17 told me I was “mid.” I don’t know what that means, but I’m going to change the WI-FI password about it.
if I am elected governor I will eat your pillow while you sleep and unlike my opponent I will also do it if I am not elected
[first date]
Me: so what do you do
Date: i’m an accountant
Me: oh nice
Date: thanks
Me:
Date:
Me: so how many ants have u counted so far
Does a UFO remain an UFO once you identify it as a UFO?
they should create new variants of dopamine
being in love will have you put your pride aside and go to places you never thought you would, like new jersey
I washed my sports bra with the Fitbit still attached and won first place in all my challenges.
You haven’t texted me since you went to bed. Are we ok??

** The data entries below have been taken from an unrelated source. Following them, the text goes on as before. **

@[simp] theorem failPosted_wf kind (s : State) (hw : Memory.wf s.mem = true) : Memory.wf (failPosted kind s).mem = true := by
  unfold failPosted
  dsimp only
  (repeat' split) <;> simp_all

@[simp] theorem followEnable_wf (s : State) (hw : Memory.wf s.mem = true) : Memory.wf (followEnable s).mem = true := by
  unfold followEnable
  split <;> simp [hw]

@[simp] theorem takeModuleSafe_wf (s : State) (hw : Memory.wf s.mem = true) : Memory.wf (takeModuleSafe s).mem = true := by
  simp [takeModuleSafe, hw]

@[simp] theorem endCycle_wf (s : State) (hw : Memory.wf s.mem = true) : Memory.wf (endCycle s).mem = true := by
  simp [endCycle, hw]

@[simp] theorem writeBuffer_wf addr bs (s : State) (hw : Memory.wf s.mem = true) : Memory.wf (writeBuffer addr bs s).mem = true := by
  simp [writeBuffer, hw]

@[simp] theorem runOp_wf r tag opcode f (s : State) (hf : ∀ d t, Memory.wf (t : State).mem = true → Memory.wf (f d t).mem = true) (hw : Memory.wf s.mem = true) : Memory.wf (runOp r tag opcode f s).mem = true := by
  unfold runOp
  repeat' split
  all_goals first | exact hw | exact hf _ _ (by simpa using hw) | exact hf _ (by simpa using hw) | simp [hw]

@[simp] theorem runTimed_wf r d ra rb f (s : State) (hf : ∀ t, Memory.wf (t : State).mem = true → Memory.wf (f t).mem = true) (hw : Memory.wf s.mem = true) : Memory.wf (runTimed r d ra rb f s).mem = true := by
  unfold runTimed
  (repeat' split) <;> simp [hf, hw]

@[simp] theorem recReadOp_wf r bad d (s : State) (hw : Memory.wf s.mem = true) : Memory.wf (recReadOp r bad d s).mem = true := by
  unfold recReadOp
  dsimp only
  (repeat' split) <;> simp [hw]

@[simp] theorem coarseReadOp_wf r values d (s : State) (hw : Memory.wf s.mem = true) : Memory.wf (coarseReadOp r values d s).mem = true := by
  simp [coarseReadOp, hw]

@[simp] theorem diagRead_wf r ms start d (s : State) (hw : Memory.wf s.mem = true) : Memory.wf (diagRead r ms start d s).mem = true := by
  simp [diagRead, hw]

@[simp] theorem eccUncorrectable_wf l c line scrub (s : State) (hw : Memory.wf s.mem = true) : Memory.wf (eccUncorrectable l c line scrub s).mem = true := by
  simp [eccUncorrectable, hw]

@[simp] theorem forceSafeWrite_wf l lag (s : State) (hw : Memory.wf s.mem = true) : Memory.wf (forceSafeWrite l lag s).mem = true := by
  simp [forceSafeWrite, hw]

@[simp] theorem pairTimeout_wf l (s : State) (hw : Memory.wf s.mem = true) : Memory.wf (pairTimeout l s).mem = true := by
  unfold pairTimeout
  dsimp only
  (repeat' split) <;> simp [hw]

@[simp] theorem interruptLag_wf l (s : State) (hw : Memory.wf s.mem = true) : Memory.wf (interruptLag l s).mem = true := by
  simp [interruptLag, hw]

@[simp] theorem irqSnapshots_wf (s : State) (hw : Memory.wf s.mem = true) : Memory.wf (irqSnapshots s).mem = true := by
  unfold irqSnapshots
  dsimp only
  (repeat' split) <;> simp_all

@[simp] theorem endTimeout_wf l c ctx (s : State) (hw : Memory.wf s.mem = true) : Memory.wf (endTimeout l c ctx s).mem = true := by
  unfold endTimeout
  dsimp only
  (repeat' split) <;> simp [hw]

@[simp] theorem endMark_wf l c writes (s : State) (hw : Memory.wf s.mem = true) : Memory.wf (endMark l c writes s).mem = true := by
  unfold endMark
  split <;> simp [hw]

@[simp] theorem taskFault_wf l c writes (s : State) (hw : Memory.wf s.mem = true) : Memory.wf (taskFault l c writes s).mem = true := by
  unfold taskFault
  split <;> simp [hw]

@[simp] theorem sweepEnd_wf l (s : State) x2 (hw : Memory.wf s.mem = true) : Memory.wf (sweepEnd l s x2).mem = true := by
  unfold sweepEnd
  dsimp only
  (repeat' split) <;> simp [hw]

@[simp] theorem sweepComplete_wf l (s : State) (hw : Memory.wf s.mem = true) : Memory.wf (sweepComplete l s).mem = true := by
  unfold sweepComplete
  split <;> simp [hw]

@[simp] theorem enableRing_wf r (s : State) (hw : Memory.wf s.mem = true) : Memory.wf (enableRing r s).mem = true := by
  unfold enableRing
  split <;> simp [hw]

“It’s a bird! It’s a plane! It’s Superman!”
“Nope.”
“A spider? An aardvark?”
“Wrong. It’s a horse.”
“Wow. You can’t draw for shit.”
[vasectomy]
Doctor: how did that vase get in there, again?
Assassins are just murderers who found a way to make money off their favorite hobby.
its prettey gutsy that u call urself a salad, potato salad
“We’re out of options, I’ll have to use the jetpack,” I said, strapping on the jetpack and ignoring many non-jetpack options still available
‘I like mouse but I couldn’t eat a whole one’
– Our sodding cat
The iPad Air is named after what’s left in your bank account when you buy one.
date: I like guys who are not afraid to show their artistic side
me: [to waiter] can I get a crayon and kid’s menu
“Mom can you take this scratch off my leg?” and other ludicrous requests my kids have
My dog does this thing where it thunders and suddenly I’m wearing a dog hat.
I just saw a skunk and a possum walking through my backyard and i of course assume they’re off on some kind of adventure
My neighbours are so judgemental about me working from home. Mostly because I use their home.